-- ==== Sys2Proof/Machine/Hub.lean ====
section
/-!
DEFINITION. The hub's events: notify writes and packets read from rings (R244, R246), tasks (R249–R252, R328), packets
performed (R22, R247, R294), retirement and completion entries (R262), tear-downs and errors (R259–R261, R264).
-/
namespace Sys2Proof.Machine

/-! ### Notify registers and rings (R244, R246, R316) -/

/-- R297, R316: a partition that holds no granules is not configured, and its function does not exist. -/
def State.vfExists (s : State) (fn : Nat) : Bool := fn == 0 || granules (s.part (fn - 1)).pcfg != 0
/-- R316: an access that is rejected. -/
def State.rejectAccess (s : State) : State := s.mevent 5
/-- R313, R316: whether a function reaches a queue's notify register: a virtual function those of its partition, in minimal mode 0 to 63 (log
75); no world rule names notify registers (log 28). -/
def State.notifyOk (s : State) (fn queue : Nat) : Bool :=
  s.vfExists fn && (fn == 0 || (s.queue queue).part + 1 == fn) && (!s.boot.minimal || decide (queue < 64))
/-- R244, R316: a write to a queue's notify register by a function. -/
def execNotifyWrite (fn : Nat) (_ide : Bool) (queue : Nat) (value : Word) (s : State) : Out :=
  .next (if s.notifyOk fn queue then s.onQueue queue (fun q => { q with doorbell := value, stopped := false }) else s.rejectAccess)

/-- R246: whether a packet processor reads a queue. -/
def Queue.reading (q : Queue) : Bool := q.enable && !q.error && !q.stopped && q.ridx != q.doorbell
/-- R246: the address of the slot a queue reads next. -/
def Queue.slotAddr (q : Queue) : Nat := q.ring.toNat + 64 * (q.ridx.toNat % (16 * 2 ^ q.slotlog))
/-- R246: RIDX advanced and written at RPTRADDR. -/
def State.advanceRing (s : State) (n : Nat) : State :=
  let s1 := s.onQueue n (fun q => { q with ridx := q.ridx + 1 })
  let q := s1.queue n
  if q.rptr = 0 then s1 else match s1.hubWrite (.ring n) q.asid q.secure q.rptr.toNat (leBytes 8 q.ridx.toNat) with
    | .ok t => t
    | .error _ => s1.queueError n
/-- R246: one packet read from a ring and entered, its slot's VALID cleared. A header word that cannot be written stops the
queue (log 29). What of it a peer is home to is asked for first (R325). -/
def State.readRing (s : State) (n : Nat) : State :=
  let q := s.queue n
  if !q.reading || s.power.stopped then s
  else if 16 * 2 ^ q.slotlog < (q.doorbell - q.ridx).toNat then s.queueError n
  else match s.hubRead (3 * n) q.asid q.secure q.slotAddr 64 with
    | .error (a, c) => if c = 0 then s.hubAsk (3 * n) q.asid q.secure a else (s.hubDone (3 * n)).queueError n
    | .ok (b, t) =>
      let p : BitVec 512 := BitVec.ofNat 512 (leNat b)
      if !(p.getLsbD 0) then (t.hubDone (3 * n)).onQueue n (fun q => { q with stopped := true })
      else match t.packetAsks (3 * n) n p with
      | some a => t.hubAsk (3 * n) q.asid q.secure a
      | none =>
        let t1 := t.enterTask (3 * n) n p none
        match t1.hubWrite (.ring n) q.asid q.secure q.slotAddr (leBytes 8 (pkt p 63 0 - 1)) with
        | .ok t2 => t2.advanceRing n
        | .error _ => t1.queueError n
/-- R246: a packet processor's turn on a queue. -/
def execPacketRead (queue : Nat) (s : State) : Out := .next (s.readRing queue)
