/-! ### Partitions configured (R295, R260) -/

/-- R295, R297: a partition as it is configured: the caps and ranks are the image's (log 34). -/
def freshPart (im : Option Image) (pcfg : DWord) : Nat × Partition :=
  let p := bits pcfg.toNat 3 0
  let cap := (im.map (fun x => x.pcaps.getD p 3600)).getD 3600
  (p, { Partition.none with pcfg := pcfg, pcap := cap, lim := cap, cause := 2, rank := (im.map (fun x => x.ranks.getD p 0)).getD 0 })
/-- R295: two configurations that may stand beside each other. -/
def apart (a b : DWord) : Bool :=
  let r := taskRange a
  let q := taskRange b
  granules a == 0 || granules b == 0
    || (granules a &&& granules b == 0 && (decide (r.1 + r.2 ≤ q.1) || decide (q.1 + q.2 ≤ r.1)) && !(pcfgDebug a && pcfgDebug b))
/-- R295: a configuration's own form. -/
def pcfgOk (a : DWord) : Bool :=
  bits a.toNat 7 6 == 0 && decide (1 ≤ bits a.toNat 16 9) && bits a.toNat 16 9 ≤ 128 && (!(pcfgDebug a) || pcfgPriv a)
    && bits a.toNat 33 17 + 1024 * bits a.toNat 16 9 ≤ 131072
/-- R295: the configurations after a change, in partition order. -/
def State.layout (s : State) (cfgs : List DWord) : List DWord := (List.range 16).map (fun p =>
  (cfgs.find? (fun a => bits a.toNat 3 0 == p)).getD (s.part p).pcfg)
/-- R295, R313, R319: whether firmware may make a change: no minimal mode, one configuration a partition, its form, no command placed on a partition it changes, none of them
locked. -/
def State.layoutOk (s : State) (cfgs : List DWord) : Bool :=
  let all := s.layout cfgs
  !s.boot.minimal && (cfgs.map (fun a => bits a.toNat 3 0)).eraseDups.length == cfgs.length && cfgs.all (fun a => granules a == 0 || pcfgOk a)
    && (List.range 16).all (fun i => (List.range i).all (fun j => apart (all.getD i 0) (all.getD j 0)))
    && cfgs.all (fun a =>
      let p := bits a.toNat 3 0
      (s.part p).pcfg == a || (!(s.locked p) && !(s.launches.any (fun e => e.2.part == p && e.2.started.isSome))))
/-- R316: the regions that firmware assigns to partitions (log 6). -/
def State.assignedBy (fresh : Nat) : Cells Nat := (Config.regionsAssigned fresh).foldl (fun m e => cput m e.1 (e.2 % 16)) []
/-- R299, R319: firmware sets the world bits of the 2 MiB regions that no pin covers and no locked interface freezes, and assigns regions (log 6). -/
def State.setWorlds (s : State) : State :=
  let pinned (r : Nat) : Bool := s.pages.any (fun p => !p.pins.isEmpty && (match p.frame with
    | some f => decide (f / 2 ^ 21 ≤ r) && decide (r ≤ (f + p.size - 1) / 2 ^ 21)
    | none => false))
  let frozen (r : Nat) : Bool := (cfind s.assigned r).any s.locked
  { s with secure := (Config.regionsSet s.fresh).foldl (fun l r => if pinned r.1 || frozen r.1 then l else if r.2 then setInsert l r.1 else setErase l r.1) s.secure
           assigned := State.assignedBy s.fresh, fresh := s.fresh + 1 }
/-- R260: the address spaces of a partition's contexts: those that its queues name, or that tasks, launches or pins of it still hold. -/
def State.contextsOf (s : State) (part : Nat) : List Nat :=
  ((s.queues.filter (fun e => e.2.part == part)).map (fun e => e.2.asid)
    ++ (s.tasks.filter (fun e => e.2.desc.part == part)).map (fun e => e.2.desc.asid)
    ++ (s.launches.filter (fun e => e.2.part == part)).map (fun e => e.2.asid)
    ++ (s.pages.filter (fun p => p.pins.contains part)).map (fun p => p.asid)).eraseDups
/-- R260, R295: partitions reconfigured: those that change are reset, and with them their contexts. -/
def State.reconfigure (s : State) (cfgs : List DWord) : State :=
  let changed := cfgs.filter (fun a => (s.part (bits a.toNat 3 0)).pcfg != a)
  changed.foldl (fun (u : State) a =>
    let p := bits a.toNat 3 0
    let asids := u.contextsOf p
    let v := asids.foldl (fun (x : State) k => x.tearContext p k) u
    let f := freshPart s.boot.image a
    ({ v with parts := if granules a = 0 then cdel v.parts p else cput v.parts p f.2 } : State).trimL2) s
/-- R295: a reconfiguration. -/
def execPartitionReconfiguration (cfgs : List DWord) (s : State) : Out := .next (if s.layoutOk cfgs then (s.reconfigure cfgs).setWorlds else s)

/-! ### Boot (R312–R314, R324) -/

/-- R312: the image that starts: the highest version that verifies and is not below the counter. -/
def Boot.pick (b : Boot) : Option Image :=
  (b.slots.filter (fun im => im.verifies && decide (b.counter ≤ im.version))).foldl (fun (acc : Option Image) im => match acc with
    | some x => if x.version < im.version then some im else acc
    | none => some im) none
/-- R313: the partition of minimal mode: the two granules of a cluster and its die's stacks. -/
def minimalCfg (k : Nat) : DWord := BitVec.ofNat 64 (3 * 2 ^ (48 + 2 * k) + 7 * 2 ^ (36 + 3 * (k / 2)) + 2 ^ 9)
/-- R295: the configurations of an image that may stand: each well formed and apart from those before it (log 91). -/
def soundCfgs (cfgs : List DWord) : List DWord :=
  cfgs.foldl (fun acc a => if granules a != 0 && pcfgOk a && acc.all (fun b => apart a b && bits a.toNat 3 0 != bits b.toNat 3 0) then acc ++ [a] else acc) []
/-- R324: the scope table of a device with an id: the hop distances of the devices that firmware found, whose ids differ from it. -/
def hopsBut (id : Nat) (found : List (Nat × Nat)) : Cells Nat :=
  (found.filter (fun e => e.1 % 4096 != id)).foldl (fun m e => cput m (e.1 % 4096) e.2) []
/-- R312, R324: the module after a reset that starts `im`, or minimal mode: volatile state as after reset; the fabric as firmware
discovers it. -/
def State.restart (s : State) (b : Boot) (im : Option Image) (cfgs : List DWord) : State :=
  { State.reset with
    turns := s.turns, fresh := s.fresh + 1, time := s.time, nextId := s.nextId, boot := b
    parts := (soundCfgs cfgs).foldl (fun m a => cput m (freshPart im a).1 (freshPart im a).2) []
    secure := ((Config.regionsSet s.fresh).filter (·.2)).foldl (fun l r => setInsert l r.1) []
    assigned := State.assignedBy s.fresh
    power := { Power.reset with modlim := (im.map (·.modlim)).getD 3600 }
    fabric := match im with
      | some x => { Fabric.reset with
          id := (Config.fabricId s.fresh).toNat, hops := hopsBut (Config.fabricId s.fresh).toNat (Config.fabricHops s.fresh)
          imports := (Config.importTable s.fresh).take 256, timeSource := x.timeSource
          ports := (List.range 16).map (fun k => (k, { up := true, retraining := none, rxSeq := 0, txSeq := 0, acked := 0, seen := 0, replays := 0, resends := 0, sent := [], wire := [], received := [], credits := [0, 0, 0], delay := 0 })) }
      | none => Fabric.reset }
/-- R313: a start that fails, with REASON and the stage it reached; nothing runs until the next reset. -/
def State.failStart (s : State) (reason stage : Nat) : State :=
  { s with parts := [], boot := { s.boot with reason := reason, stage := stage, fails := s.boot.fails + 1, starting := false, ready := false, image := none } }
/-- R312, R313: a reset: the slots verified, or minimal mode after three failed starts until a new image or RETRY. -/
def State.resetModule (s : State) : State :=
  let b := s.boot
  let b0 := { b with starting := true, ready := false, since := s.time, newImage := false, stage := 0, image := none }
  if (b.minimal || 3 ≤ b.fails) && !b.newImage then
    s.restart { b0 with minimal := true, stage := 1 } none [minimalCfg (Config.healthyCluster s.fresh).val]
  else match b.pick with
    | some im => s.restart { b0 with minimal := false, stage := 1, image := some im } (some im) im.partitions
    | none => (s.restart { b0 with minimal := false } none []).failStart (if b.slots.any (·.verifies) then 2 else 1) 1
/-- R312: the module is reset. -/
def execModuleReset (s : State) : Out := .next s.resetModule
/-- R314: RETRY clears FAILS and resets the module out of minimal mode. -/
def execBootRetry (s : State) : Out := .next { s with boot := { s.boot with fails := 0, minimal := false } }.resetModule
/-- R313: firmware, which the last stage starts, reports READY. -/
def execFirmwareReady (s : State) : Out :=
  .next (if s.boot.starting && s.boot.stage == 5 then { s with boot := { s.boot with starting := false, ready := true, stage := 5, fails := 0 } } else s)
/-- R313: firmware has not reported READY within 60 s. -/
def execStartTimeout (s : State) : Out :=
  .next (if s.boot.starting && decide (s.boot.since + 60000000000 ≤ s.time) then s.failStart 6 s.boot.stage else s)
/-- R313, R314: whether a REASON can be that of a failure in a stage: image verification, memory training, die-link training, core self-test; the
regulator and heat in any. -/
def failsIn (stage reason : Nat) : Bool := match reason with
  | 1 | 2 => stage == 1
  | 3 => stage == 2
  | 4 => stage == 3
  | 5 => stage == 4
  | 7 | 8 => true
  | _ => false
/-- R313: the stage that a start has reached fails. -/
def execStartStageFailure (reason : Nat) (s : State) : Out :=
  .next (if s.boot.starting && failsIn s.boot.stage reason then s.failStart reason s.boot.stage else s)
/-- R312: the slot a new image takes: a free one, else that of the lower version (log 35). -/
def putImage (l : List Image) (im : Image) : List Image := match l with
  | [a, b] => if a.version ≤ b.version then [im, b] else [a, im]
  | _ => l ++ [im]
/-- R313: the diagnostics firmware writes a new image in minimal mode. -/
def execNewImageWrite (image : Image) (s : State) : Out :=
  .next (if s.boot.minimal && s.boot.ready then { s with boot := { s.boot with slots := putImage s.boot.slots image, newImage := true } } else s)

end Sys2Proof.Machine
end

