/-! ### Peer requests at their requester (R323, R325) -/

/-- An outstanding request removed. -/
def State.closeRequest (s : State) (tag : Nat) : State := { s with fabric := { s.fabric with outstanding := cdel s.fabric.outstanding tag } }
/-- The launch of a request that no strand or transfer waits for: the one named, else the first started one of its address space
(log 37). -/
def State.requestLaunch (s : State) (o : PeerOut) : Option Nat :=
  if o.launch != 0 then some o.launch else (s.launches.find? (fun e => e.2.asid == o.req.asid && e.2.started.isSome)).map (·.1)
/-- R325: the additions of a hub unit done at a peer's home: the interrupt where the sum is 0 and not poisoned (R255). -/
def State.signalled (s : State) (qd : Queue) (r : PeerResp) : State :=
  if r.mask != 0 && r.words.getD 0 0 == 0 && r.words.getD 1 0 == 0 && qd.sigirq then s.raiseMsix qd else s
/-- R325: a line of a peer's home delivered to a user of the hub, or the code of its failure. -/
def State.hubLine (s : State) (user : Nat) (o : PeerOut) (words : Cells Word) (fail : Nat) : State :=
  let l : HubLine := { user := user, asid := o.req.asid, secure := o.req.secure, line := o.req.line, words := words, fail := fail }
  { s with hub := { s.hub with lines := s.hub.lines ++ [l] } }
/-- R246, R252, R325, R323: a request of a hub unit fails: a ring's stops its queue, an entry or a signal at retirement is skipped (MEVENT bit 7), a SIGNAL
packet completes with the class, a read fails where its line is used. -/
def State.failHub (s : State) (o : PeerOut) (cls : Cls) (code : Nat) : State :=
  match o.hub with
  | .none | .dropped => s
  | .read user => s.hubLine user o [] (if code = 0 then 1 else code)
  | .ring queue => s.queueError queue
  | .entry _ | .signal _ => s.mevent 7
  | .packet task => match cfind s.tasks task with
    | some t => s.perform1 task t cls o.vaddr
    | none => s
/-- R325, R323: a request fails: fatal to its command, with the class, the PC and the address reported there. A walker that finds its source
poisoned takes it as poisoned data (R136); a line that node work needs ends the command (R166, log 48), and a transfer whose request is not answered
writes no record (R259). Where nothing waits, the event is that of the instruction that made the request, where it is known; a read that is waited for no
more has no consumer of poison. -/
def State.failRequest (s : State) (o : PeerOut) (cls : Cls) (code : Nat) : State :=
  let whole : State := match s.requestLaunch o with
    | some k => s.tearDown k (match o.report with
      | some e => { e with cls := cls, addr := o.vaddr, cause := code }
      | none => hubEvent cls (s.launch k).queue o.vaddr)
    | none => s
  if o.hub == .dropped then (if code = 0x12 || o.launch = 0 then s else whole)
  else if o.hub != .none then s.failHub o cls code else
  match o.xfer with
  | some (tid, id) => match s.xferOf tid id with
    | some x =>
      if !x.live then s.tearDown (s.team tid).launch (s.xferEvent tid x cls code o.vaddr)
      else if code = 0 then s.xferEnd tid { x with failAddr := o.vaddr } .fault false (some (s.xferEvent tid x cls 0 o.vaddr))
      else s.xferFault tid x code (o.places.headD x.done) o.vaddr
    | none => whole
  | none => match s.strandAt o.strand with
    | some st =>
      let app := (o.report.map (fun e => e.pc)).getD st.reqPc
      if code = 0 || (code = 0x12 && o.report.isSome && s.level st = 0) then s.tearDown (s.team st.team).launch (s.errorEvent st cls code app o.vaddr)
      else s.fatalAt o.strand code st.reqPc app o.vaddr
    | none => whole
/-- R323: a request unanswered for 1 ms. -/
def execRequestTimeout (tag : Nat) (s : State) : Out :=
  .next (match cfind s.fabric.outstanding tag with
    | some o => if o.sent + 1000000 ≤ s.time then (s.closeRequest tag).failRequest o .timeout 0 else s
    | none => s)
/-- The words of a response by number, those it delivers. -/
def respCells (r : PeerResp) : Cells Word :=
  ((List.range 32).filter (fun w => bits r.mask.toNat (4 * w + 3) (4 * w) == 15)).map (fun w => (w, r.words.getD w 0))
/-- R325, R53, R234: a peer's line filled into the L1 of the core that asked, at the access's class: the words delivered become VALID, those
the core has written apart. -/
def State.fillPeer (s : State) (a : Agent) (o : PeerOut) (ws : Cells Word) : State :=
  match s.page a.asid o.vaddr.toNat with
  | none => s
  | some p =>
    let r := s.makeRoom a.core { asid := a.asid, vline := o.vaddr.toNat / 128, pline := 0, peer := some o.home, readable := p.readable, writable := p.writable
                                 way := 0, rrip := 0, words := [] } false
    let put (acc : Cells L1Word) (e : Nat × Word) : Cells L1Word := match (cfind acc e.1).map L1Word.st with
      | some (.dirty _) => acc
      | _ => cput acc e.1 { st := .valid, data := e.2, poison := false, owner := 0, report := none }
    r.2.putLine a.core { r.1 with rrip := o.reuse, words := ws.foldl put r.1.words }
/-- R325: words of a line put beside what has been fetched of it. -/
def addWords (lines : Cells (Cells Word)) (line : Nat) (ws : Cells Word) : Cells (Cells Word) :=
  cput lines line (ws.foldl (fun m e => cput m e.1 e.2) (cget [] lines line))
/-- R325, R234–R236: the words that a response to a read delivers to the strand that waits. They fill the L1 of the core that asked unless an acquire or
a later response has overtaken the read; what its core has written to the line since is newer, and the strand asks again (log 107). -/
def State.deliver (s : State) (o : PeerOut) (ws : Cells Word) : State :=
  match s.strandAt o.strand with
  | none => s
  | some st =>
    if 2 ≤ o.stale then s else
    let t := if o.stale = 0 && o.core == some (s.viewCore st)
      then (s.fillPeer { s.agentOf st with core := s.viewCore st } o ws).overtake (s.viewCore st) (fun r => r.asid == o.req.asid && r.line == o.req.line) 1 else s
    t.onStrandAt o.strand (fun x => { x with peerLines := addWords x.peerLines o.req.line ws })
/-- R325: what a good response completes. -/
def State.takeResponse (s : State) (o : PeerOut) (r : PeerResp) : State :=
  match o.hub with
  | .read user => s.hubLine user o (respCells r) 0
  | .dropped | .ring _ | .entry _ => s
  | .signal task => match cfind s.tasks task with
    | some t => s.signalled t.desc r
    | none => s
  | .packet task => match cfind s.tasks task with
    | some t => (s.perform1 task t .ok 0).signalled t.desc r
    | none => s
  | .none =>
  match o.req.op with
  | .read => match o.xfer with
    | some (tid, id) => match s.xferOf tid id with
      | some x => s.putXfer tid { x with peerLines := addWords x.peerLines (o.vaddr.toNat / 128) (respCells r) }
      | none => s
    | none => s.deliver o (respCells r)
  | .store => match o.xfer with
    | some (tid, id) => match s.xferOf tid id with
      | some x => if !x.live then s else match s.beatRing tid x with
        | some b => s.beatDone tid x b
        | none => s
      | none => s
    | none => s
  | .atomic _ _ => match s.strandAt o.strand with
    | some st => s.putStrandAt o.strand { st with peerDone := st.peerDone ++ o.places.zip r.words }
    | none => s
  | .check => s.onStrandAt o.strand (fun st => { st with peerDone := st.peerDone ++ o.places.map (fun j => (j, 0)) })
  | .signal => s.signalled (s.launchDesc (s.launch o.launch)) r
  | .reduce _ => s
/-- R325: the failure a response names. -/
def statusFail : PeerStatus → Option (Cls × Nat)
  | .ok => none
  | .translation => some (.translation, 0x10)
  | .permission => some (.permission, 0x11)
  | .uncorrectable => some (.uncorrectable, 0x12)
/-- R325, R323: a response arrives; one whose request is no longer outstanding is discarded. -/
def execPeerResponse (resp : PeerResp) (s : State) : Out :=
  .next (match cfind s.fabric.outstanding resp.tag with
    | none => s
    | some o =>
      let s1 := s.closeRequest resp.tag
      match statusFail resp.status with
      | none => s1.takeResponse o resp
      | some (c, k) => match (if c == .uncorrectable && o.req.op == .read then o.xfer else none) with
        | some (tid, id) => match s1.xferOf tid id with
          | some x => s1.putXfer tid { x with
              peerLines := addWords x.peerLines (o.vaddr.toNat / 128) [(o.vaddr.toNat / 4 % 32, resp.words.getD (o.vaddr.toNat / 4 % 32) 0)]
              peerBad := setInsert x.peerBad (o.vaddr.toNat / 4) }
          | none => s1
        | none => s1.failRequest o c k)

----------

• Try it
Please state how many lines in the entries include the string "delivers", giving no more than the number.

• Expected output
2